Эпиктет - Беседы
Идея любви к богу и идея человека как любимого создания божества уже носились в воздухе. Эти идеи приняло и развило христианство, но нечто похожее мы видим и у Эпиктета.
Наконец, есть еще одна идея, общая для ранних христиан и для Эпиктета. Эта идея также расходится с принципами ранней Стои. У Эпиктета довольно явственно проскальзывает противопоставление духовного и материального в человеке. Для ранних стоиков материя и дух, в сущности, были неразделимы. Огненный принцип пронизывал всю материю и не существовал вне ее. Эпиктет же приближается в своем понимании взаимоотношения этих двух начал к тому, что мы часто видим у ранних отцов церкви – прямое противопоставление материального и духовного, находившего свое выражение в формуле: «Тело- темница души». Этот принцип несколько позднее стал главным у последовательных дуалистов, таких, как манихеи.

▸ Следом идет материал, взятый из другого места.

-- ==== Sys2Proof/Laws/KeepsFabric.lean ====
section
/-! SUPPORT. What is kept (Laws/Keeps.lean) by
fabric, collectives and media,
one lemma an operation: the parts of the state that it lists are all that the operation may change. -/

namespace Sys2Proof.Machine

set_option maxRecDepth 4096

variable {ps : List Part} {s0 : State}

/-! ### Fabric -/

theorem State.fabEvent_keeps {bit : ℕ} (hl : Parts.le [.hub, .regs, .out] ps = true) {s : State} (hs : Keeps ps s0 s)
    : Keeps ps s0 (State.fabEvent s bit) := by
  unfold State.fabEvent
  refine State.msix_keeps hl ?_
  refine State.setRegFld_keeps (Parts.le_trans rfl hl) ?_
  exact hs

theorem State.unreach_keeps (hl : Parts.le [.hub, .regs, .out] ps = true) {s : State} (hs : Keeps ps s0 s) : Keeps ps
    s0 (State.unreach s) := by
  unfold State.unreach
  refine State.fabEvent_keeps hl ?_
  refine State.bump_keeps (Parts.le_trans rfl hl) ?_
  exact hs

theorem State.accountPort_keeps {p : PortId} {n : Option CtxId} {len : ℕ} (hl : Parts.le [.acct] ps = true)
    {s : State} (hs : Keeps ps s0 s) : Keeps ps s0 (State.accountPort s p n len) := by
  unfold State.accountPort
  extract_lets +onlyGivenNames x1
  have hx1 : Keeps ps s0 x1 := by
    subst x1
    refine State.account_keeps hl ?_
    exact hs
  clear_value x1
  split
  · refine State.account_keeps hl ?_
    exact hx1
  · exact hx1

theorem leaveBy_keeps {h : Hop} {pkt : Packet} {sameDim : Bool} (hl : Parts.le [.acct, .regs] ps = true) {s : State}
    (hs : Keeps ps s0 s) : Keeps ps s0 (leaveBy h pkt sameDim s).1 := by
  unfold leaveBy
  extract_lets +onlyGivenNames x1
  clear_value x1
  extract_lets +onlyGivenNames x2
  clear_value x2
  dsimp -zeta only
  refine State.accountPort_keeps (Parts.le_trans rfl hl) ?_
  refine State.bump_keeps (Parts.le_trans rfl hl) ?_
  exact hs

theorem State.sendPacket_keeps {pkt : Packet} (hl : Parts.le [.acct, .regs, .out, .hub] ps = true) {s : State}
    (hs : Keeps ps s0 s) : Keeps ps s0 (State.sendPacket s pkt) := by
  unfold State.sendPacket
  refine Keeps.ite ?_ ?_
  · split
    · split
      rename_i y1 y2 y3 y4
      have hy2 : Keeps ps s0 y2 := by
        refine Keeps.ofEqL y4 ?_
        refine leaveBy_keeps (Parts.le_trans rfl hl) ?_
        exact hs
      refine State.emit_keeps _ (Parts.le_trans rfl hl) ?_
      exact hy2
    · refine State.unreach_keeps (Parts.le_trans rfl hl) ?_
      exact hs
  · refine State.unreach_keeps (Parts.le_trans rfl hl) ?_
    exact hs

theorem State.sendNear_keeps {i : FRing} {plus : Bool} {dst : ℕ} {kind : ℕ} {payload : List Byte}
    (hl : Parts.le [.out, .acct, .regs] ps = true) {s : State} (hs : Keeps ps s0 s) : Keeps ps s0
    (State.sendNear s i plus dst kind payload) := by
  unfold State.sendNear
  extract_lets +onlyGivenNames x1
  clear_value x1
  extract_lets +onlyGivenNames x2
  clear_value x2
  refine State.emit_keeps _ (Parts.le_trans rfl hl) ?_
  refine State.accountPort_keeps (Parts.le_trans rfl hl) ?_
  refine State.bump_keeps (Parts.le_trans rfl hl) ?_
  exact hs

theorem State.countRx_keeps {k : Packet} (hl : Parts.le [.acct, .regs] ps = true) {s : State} (hs : Keeps ps s0 s) :
    Keeps ps s0 (State.countRx s k) := by
  unfold State.countRx
  refine State.accountPort_keeps (Parts.le_trans rfl hl) ?_
  refine State.bump_keeps (Parts.le_trans rfl hl) ?_
  exact hs

theorem packetForward_keeps {p : PortId} {pkt : Packet} (hl : Parts.le [.acct, .regs, .hub, .out] ps = true)
    {s : State} (hs : Keeps ps s0 s) : Keeps ps s0 (packetForward p pkt s) := by
  unfold packetForward
  extract_lets +onlyGivenNames x1
  have hx1 : Keeps ps s0 x1 := by
    subst x1
    refine State.countRx_keeps (Parts.le_trans rfl hl) ?_
    exact hs
  clear_value x1
  split
  · refine State.unreach_keeps (Parts.le_trans rfl hl) ?_
    exact hx1
  · split
    rename_i y2 y3 y4 y5
    have hy3 : Keeps ps s0 y3 := by
      refine Keeps.ofEqL y5 ?_
      refine leaveBy_keeps (Parts.le_trans rfl hl) ?_
      exact hx1
    extract_lets +onlyGivenNames x6
    have hx6 : Keeps ps s0 x6 := by
      subst x6
      refine Keeps.foldl ?_ (fun t9 a7 ht8 => ?_)
      · exact hy3
      · refine State.bump_keeps (Parts.le_trans rfl hl) ?_
        exact ht8
    clear_value x6
    refine State.emit_keeps _ (Parts.le_trans rfl hl) ?_
    exact hx6

theorem execPacketForward_keeps {inPort : PortId} {pkt : Packet} (hl : Parts.le [.acct, .regs, .hub, .out] ps = true)
    {s : State} (hs : Keeps ps s0 s) {s' : State} (e : execPacketForward inPort pkt s = .next s') : Keeps ps s0 s' :=
    by
  unfold execPacketForward at e
  refine Keeps.next ?_ e
  refine Keeps.ite ?_ ?_
  · refine packetForward_keeps hl ?_
    exact hs
  · exact hs

theorem takeIn_keeps {kind : ℕ} {eff : Packet → State → State} {pkt : Packet} (hl : Parts.le [.acct, .regs] ps = true)
    (heff : ∀ b0 t, Keeps ps s0 t → Keeps ps s0 (eff b0 t)) {s : State} (hs : Keeps ps s0 s) : Keeps ps s0
    (takeIn kind eff pkt s) := by
  unfold takeIn
  extract_lets +onlyGivenNames x1
  have hx1 : Keeps ps s0 x1 := by
    subst x1
    refine State.countRx_keeps hl ?_
    exact hs
  clear_value x1
  refine Keeps.ite ?_ ?_
  · refine State.bump_keeps (Parts.le_trans rfl hl) ?_
    exact hx1
  · refine Keeps.ite ?_ ?_
    · apply heff
      exact hx1
    · exact hx1

theorem receive_keeps {kind : ℕ} {eff : Packet → State → State} {pkt : Packet}
    (hl : Parts.le [.acct, .regs] ps = true) (heff : ∀ b0 t, Keeps ps s0 t → Keeps ps s0 (eff b0 t)) {s : State}
    (hs : Keeps ps s0 s) : Keeps ps s0 (receive kind eff pkt s) := by
  unfold receive
  refine Keeps.ite ?_ ?_
  · refine takeIn_keeps hl ?_ ?_
    · intro a1 t2 ht3
      apply heff
      exact ht3
    · exact hs
  · exact hs

theorem receiveAdmit_keeps {eff : Packet → State → State} {pkt : Packet} (hl : Parts.le [.acct, .regs] ps = true)
    (heff : ∀ b0 t, Keeps ps s0 t → Keeps ps s0 (eff b0 t)) {s : State} (hs : Keeps ps s0 s) : Keeps ps s0
    (receiveAdmit eff pkt s) := by
  unfold receiveAdmit
  refine Keeps.ite ?_ ?_
  · refine takeIn_keeps hl ?_ ?_
    · intro a1 t2 ht3
      apply heff
      exact ht3
    · exact hs
  · exact hs

theorem execCodewordLoss_keeps {p : PortId} {a1 : Fin 9} {count : ℕ} (hl : Parts.le [.regs] ps = true) {s : State}
    (hs : Keeps ps s0 s) {s' : State} (e : execCodewordLoss p a1 count s = .next s') : Keeps ps s0 s' := by
  unfold execCodewordLoss at e
  refine Keeps.next ?_ e
  refine Keeps.ite ?_ ?_
  · exact hs
  · refine State.bump_keeps hl ?_
    refine State.bump_keeps hl ?_
    exact hs

theorem viewStep_keeps {f : State → State} (hl : Parts.le [.fab, .hub, .regs, .out] ps = true)
    (hf : ∀ t, Keeps ps s0 t → Keeps ps s0 (f t)) {s : State} (hs : Keeps ps s0 s) : Keeps ps s0 (viewStep f s) := by
  unfold viewStep
  extract_lets +onlyGivenNames x1
  have hx1 : Keeps ps s0 x1 := by
    subst x1
    apply hf
    exact hs
  clear_value x1
  refine Keeps.ite ?_ ?_
  · exact hx1
  · extract_lets +onlyGivenNames x2
    clear_value x2
    extract_lets +onlyGivenNames x3
    have hx3 : Keeps ps s0 x3 := by
      subst x3
      refine Keeps.ite ?_ ?_
      · exact hx1
      · refine Keeps.upd [.fab] (Parts.le_trans rfl hl) rfl rfl ?_
        exact hx1
    clear_value x3
    refine State.fabEvent_keeps (Parts.le_trans rfl hl) ?_
    exact hx3

theorem State.announce_keeps {code : ℕ} {ring : ℕ} {addr : ℕ} (hl : Parts.le [.acct, .regs, .out, .hub] ps = true)
    {s : State} (hs : Keeps ps s0 s) : Keeps ps s0 (State.announce s code ring addr) := by
  unfold State.announce
  refine Keeps.foldl ?_ (fun t3 a1 ht2 => ?_)
  · exact hs
  · refine State.sendPacket_keeps hl ?_
    exact ht2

Эпиктет, один из поздних стоических мудрецов – учителей жизни, занимает особое место в истории духовных исканий человечества. Современник поздних евангелистов, он, оставаясь стоиком, тем не менее подошел так близко к новому взгляду на мир и человека в мире, принесенному христианством, как это только было возможно для человека иного мировоззрения. В свое время Ф. Энгельс назвал Сенеку «дядей христианства». Однако таким родством создатели этого учения вряд ли бы стали гордиться. Неизмеримо больше прав на идейное родство с учением Иисуса Христа имеет бывший раб Эпиктет.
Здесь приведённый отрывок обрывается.